With the arrival of AutoSec to POTS, this set of SSH keys is no longer enough, because AutoSec requires reading the repository, executing the security updates, and sending the changes to GitHub, therefore starting with AutoSec it is necessary to have read/write keys. CircleCI cannot generate keys with write access, therefore it is necessary to externally create a set of SSH keys and manually add them to both CircleCI and GitHub.
- The keys must be generated, either with a command in the console through this guide or they can also be generated through 1password.
- Add the private key to CircleCI:
Project Settings -> SSH keys -> Additional SSH Keys
. - Add the public key to GitHub:
Project Settings -> Deploy Keys
.
AutoSec has been developed to use IA and obtain some functional tests of the packages it updates automatically. These steps are added to the PR documentation, thus providing important information to the developer performing the tests.
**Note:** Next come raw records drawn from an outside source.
-- ==== Sys2Proof/Machine/Rings.lean ====
section
/-! DEFINITION. Rings: the Control rings and HST_CTL.EN, doorbells, ring FAULT, removal, and stopping and resuming STR rings (R42 to
R51, R67, R70). -/

namespace Sys2Proof.Machine

/-! ### The Control rings (R43, R70) -/

/-- Control ring (0) or Control completion ring (1) as the HST registers describe it; none where K is outside 4 to 16. -/
def ctrlRing (e : Engine) (typ : Nat) : Option Ring :=
  let k := e.reg (if typ = 0 then Reg.HST_CRING_SIZE_K else Reg.HST_CCPL_SIZE_K)
  let lo := e.reg (if typ = 0 then Reg.HST_CRING_LO_ADDR else Reg.HST_CCPL_LO_ADDR)
  let hi := e.reg (if typ = 0 then Reg.HST_CRING_HI_ADDR else Reg.HST_CCPL_HI_ADDR)
  let head := if typ = 0 then 8 * e.reg Reg.HST_CHEAD_LO_ADDR + 2 ^ 32 * e.reg Reg.HST_CHEAD_HI_ADDR else 0
  if k < 4 ∨ 16 < k then none
  else some { id := typ, typ := typ, k := k, base := 4096 * lo + 2 ^ 32 * hi, vec := if typ = 1 then e.reg Reg.HST_CVEC_VEC else 0,
              cpl := 1, head := head, kind := 0, intr := false, prod := 0, cons := 0, fault := false, drops := 0, stopped := false,
              lost := false, armed := true, fence := false, need := 0 }

/-- Set a Control ring up from its registers, with counts of 0; one that is there with the same place and size keeps its counts
(assumption 42). -/
def setCtrl (e : Engine) (typ : Nat) : Engine :=
  let others := e.host.rings.filter (fun r => r.id != typ)
  match ctrlRing e typ, e.ring? typ with
  | none, _ => { e with host := { e.host with rings := others } }
  | some r, none => { e with host := { e.host with rings := insertRing r others } }
  | some r, some q =>
    if q.base = r.base ∧ q.k = r.k ∧ q.head = r.head then e.putRing { q with vec := r.vec }
    else { e with host := { e.host with rings := insertRing r others } }

/-- HST_CTL.EN rises: the Control rings are set up, and completions that were held back are written (R43, R50, R70). -/
def hostEnabled (e : Engine) : Engine := (setCtrl (setCtrl e 0) 1).flushHeld

/-- HST_PTM_CTL.VALID (R68): an exchange has succeeded within the last three periods, and TIM is locked. -/
def ptmShow (e : Engine) : Engine :=
  e.setReg Reg.HST_PTM_CTL_VALID (b2n (e.reg Reg.HST_PTM_CTL_EN == 1 && e.host.ptmSeen && decide (e.host.ptmFails < 3) && e.locked))

/-- What writes to HST registers bring with them; `old` is the engine before them. -/
def hostWritten (old e : Engine) : Engine :=
  let e1 := if old.reg Reg.HST_CTL_EN = 0 ∧ e.reg Reg.HST_CTL_EN = 1 then hostEnabled e else e
  if old.reg Reg.HST_PTM_CTL_EN = e.reg Reg.HST_PTM_CTL_EN then e1 else ptmShow e1

/-! ### Doorbells (R45, R47, R51) -/

/-- RING_FAULT (R47). -/
def ringFault (e : Engine) (r : Ring) : Engine :=
  let e1 := e.putRing { r with fault := true }
  let e2 := if e1.reg Reg.HST_ERRSTAT_RINGFAULT = 0 then e1.setReg Reg.HST_FAULTRING_ID r.id else e1
  (e2.raiseBit Reg.HST_ERRSTAT_RINGFAULT).raise Src.ringFault r.id

/-- The new producer count of a CMD ring, or consumer count of another. A consumer count that moves backwards is, modulo 2^32, past the
producer count (assumption 43). -/
def ringBell (e : Engine) (r : Ring) (v : Nat) : Engine :=
  if r.fault then e
  else if r.typ = 0 then
    if 2 ^ 31 ≤ (v + 2 ^ 32 - r.prod) % 2 ^ 32 ∨ 2 ^ r.k < (v + 2 ^ 32 - r.cons) % 2 ^ 32 then ringFault e r
    else e.putRing { r with prod := v }
  else if r.used < (v + 2 ^ 32 - r.cons) % 2 ^ 32 then ringFault e r
  else (e.putRing { r with cons := v, armed := true }).flushHeld

/-- A write to BAR2: the word of ring `off / 8`, alone or with the reserved word above it at 0; anything else is discarded (R45). -/
def doorbell (off size val : Nat) (e : Engine) : Engine :=
  if off % 8 ≠ 0 ∨ 2 ^ 21 ≤ off ∨ !(size == 4 || (size == 8 && decide (val < 2 ^ 32))) then e
  else match e.ring? (off / 8) with
  | none => e.bump Reg.HST_DBLOST_COUNT
  | some r => ringBell e r (val % 2 ^ 32)

/-- DOORBELL_WRITE (R45, R47). -/
def execDoorbellWrite (off size val : Nat) (s : State) : Host.Outcome State Fault Refusal :=
  if s.eng.st = stOff then .next s else .next { s with eng := doorbell off size val s.eng }

/-! ### Removal -/

/-- No ring: where the completion of a command whose ring is gone would go (R41, R50). -/
def noRing : Nat := 2 ^ 18

/-- Commands that `p` picks by ring and tag keep running, and their completions are discarded (R41, R43). A transfer has no tag of its
own: `noTag` stands for it. -/
def noTag : Nat := 2 ^ 64

/-- See `noTag`. -/
def orphan (p : Nat → Nat → Bool) (e : Engine) : Engine :=
  let g : Nat → Nat → Nat := fun r t => if p r t then noRing else r
  let bl : Option (Nat × Nat × Bool) → Option (Nat × Nat × Bool) := Option.map (fun c => (g c.1 c.2.1, c.2))
  let req : StReq → StReq := fun q => { q with ring := g q.ring q.tag }
  let host : HostSt := { e.host with pends := e.host.pends.map (fun q => { q with ring := g q.ring q.tag })
                                     started := e.host.started.filter (fun q => !p q.ring q.tag) }
  let sec : SecSt := { e.sec with xfers := e.sec.xfers.map (fun x => { x with ring := g x.ring noTag })
                                  verifs := e.sec.verifs.map (fun v => { v with p := { v.p with ring := g v.p.ring v.p.tag } })
                                  claim := e.sec.claim.map (fun c => { c with ring := g c.ring c.tag })
                                  reports := e.sec.reports.map (fun c => { c with ring := g c.ring c.tag }) }
  { e with host := host, sec := sec
           mov := { e.mov with blts := e.mov.blts.map (fun b => { b with cmd := bl b.cmd })
                               chans := e.mov.chans.map (fun c => { c with waiters := c.waiters.map (fun w => (g w.1 w.2.1, w.2)) }) }
           pwr := { e.pwr with reqs := e.pwr.reqs.map req, wakers := e.pwr.wakers.map req
                               unrecorded := e.pwr.unrecorded.map (fun u => { u with p := { u.p with ring := g u.p.ring u.p.tag } }) }
           cnt := { e.cnt with snaps := e.cnt.snaps.map (fun c => (g c.1 c.2.1, c.2)) }
           tdm := { e.tdm with sw := e.tdm.sw.map (fun w => { w with ring := g w.ring w.tag }) } }

/-- The routes and queued notifications to an EVN ring go (R327). -/
def dropNotes (id : Nat) (e : Engine) : Engine :=
  let routed := (List.range 4096).filter (fun s => e.reg (Reg.EVT_SNOTE_EN s) == 1 && e.reg (Reg.EVT_SNOTE_RING s) == id)
  let waits : Fld × Nat → Bool := fun w => decide (0xE10000 ≤ w.1.key / 32) && decide (w.1.key / 32 < 0xE20000) && w.1.key / 32 % 16 == 4
  { e with regs := e.regs.puts (routed.map (fun s => (Reg.EVT_SNOTE_EN s, 0)))
           r9 := e.r9.filter (fun w => !(waits w && (if w.1.width = 33 then w.2 % 2 ^ 18 == id
             else e.r9.any (fun x => x.1.key == w.1.key - w.1.key % 32 && x.2 == id))))
           evt := { e.evt with notes := e.evt.notes.filter (fun n => n.ring != id) } }

/-- The set-ups of an STR ring go, from every set (R175, R195, R228, R368), and the log batch it was filling. -/
def dropStream (id : Nat) (e : Engine) : Engine :=
  { e with active := dropSetups id e.active, staged := dropSetups id e.staged
           host := { e.host with pends := e.host.pends.map (fun p => { p with set := dropSetups id p.set }) }
           fin := { e.fin with batches := e.fin.batches.filter (fun b => b.1 != id) } }

/-- Remove a ring with what is bound to it. -/
def removeRing (e : Engine) (r : Ring) : Engine :=
  let e1 := orphan (fun q _ => q == r.id) e
  let e2 := if r.typ = 2 then setupCounts (dropStream r.id e1) else if r.typ = 3 then dropNotes r.id e1 else e1
  { e2 with host := { e2.host with rings := e2.host.rings.filter (fun q => q.id != r.id)
                                   held := e2.host.held.filter (fun c => c.cplRing != r.id) } }

/-! ### Stopping and resuming STR rings (R67) -/

/-- The STR rings of the contexts that `p` picks stop at their next record boundary; a record already queued is whole in the model. -/
def stopRings (p : Nat → Bool) (c : Nat) (e : Engine) : Engine :=
  let f : Ring → Ring := fun r => if r.typ = 2 ∧ p (r.id / 256) then { r with stopped := true, lost := true } else r
  let e1 : Engine := { e with host := { e.host with rings := e.host.rings.map f, draining := true } }
  (e1.setReg Reg.HST_STOPSTAT_CTX c).setReg Reg.HST_STOPSTAT_DONE 0

/-- They run again; their next record carries LOST (R67). -/
def resumeRings (p : Nat → Bool) (e : Engine) : Engine :=
  let f : Ring → Ring := fun r => if r.typ = 2 ∧ p (r.id / 256) then { r with stopped := false } else r
  { e with host := { e.host with rings := e.host.rings.map f } }

/-- HST_STOP.CTX (R67). -/
def execHstStopCtx (ctx : Nat) (s : State) : Host.Outcome State Fault Refusal :=
  .next { s with eng := stopRings (fun c => c == ctx % 1024) (ctx % 1024) s.eng }

/-- HST_STOP.ALL (R67). HST_STOPSTAT.CTX keeps its value: no context is named (assumption 44). -/
def execHstStopAll (s : State) : Host.Outcome State Fault Refusal :=
  .next { s with eng := stopRings (fun _ => true) (s.eng.reg Reg.HST_STOPSTAT_CTX) s.eng }

/-- HST_RESUME.CTX (R67). -/
def execHstResumeCtx (ctx : Nat) (s : State) : Host.Outcome State Fault Refusal :=
  .next { s with eng := resumeRings (fun c => c == ctx % 1024) s.eng }

/-- HST_RESUME.ALL (R67). -/
def execHstResumeAll (s : State) : Host.Outcome State Fault Refusal :=
  .next { s with eng := resumeRings (fun _ => true) s.eng }

/-- STOP_DRAIN_DONE: the last queued record of the stopped rings has left the engine (R67): DONE is set and its event raised. -/
def execStopDrainDone (s : State) : Host.Outcome State Fault Refusal :=
  let e := s.eng
  if !e.host.draining then .next s
  else
    let e0 := e.linkDrain
    let e1 : Engine := { e0 with host := { e0.host with draining := false } }
    .next { s with eng := (e1.raiseBit Reg.HST_STOPSTAT_DONE).raise Src.stopDone (e.reg Reg.HST_STOPSTAT_CTX) }

end Sys2Proof.Machine
end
The AI implementation was carried out through the ChatGPT API, therefore, a key is required to be generated and added to CircleCI. It is important to say that the use of this key has a cost for each request, so the configuration of said key is totally optional, the system is made to check if a key exists, it asks ChatGPT for the steps and if it doesn't have the key configured, it doesn't do any request.
- Generate a new API Key, navigate to OpenIA page and login, select the API console.
- Navigate to "API Keys" in the left sidebar (hover on OpenIA logo).
- Click the "Create new secret key" button and copy the hash code.
- Add the API Key to CircleCI, navigate:
Project Settings -> SSH keys -> Environment Variables
. - Click the "Add Environment Variable" button.
- The variable name must to be:
OPENAI_API_KEY
, and the value paste the hash code of the step 3.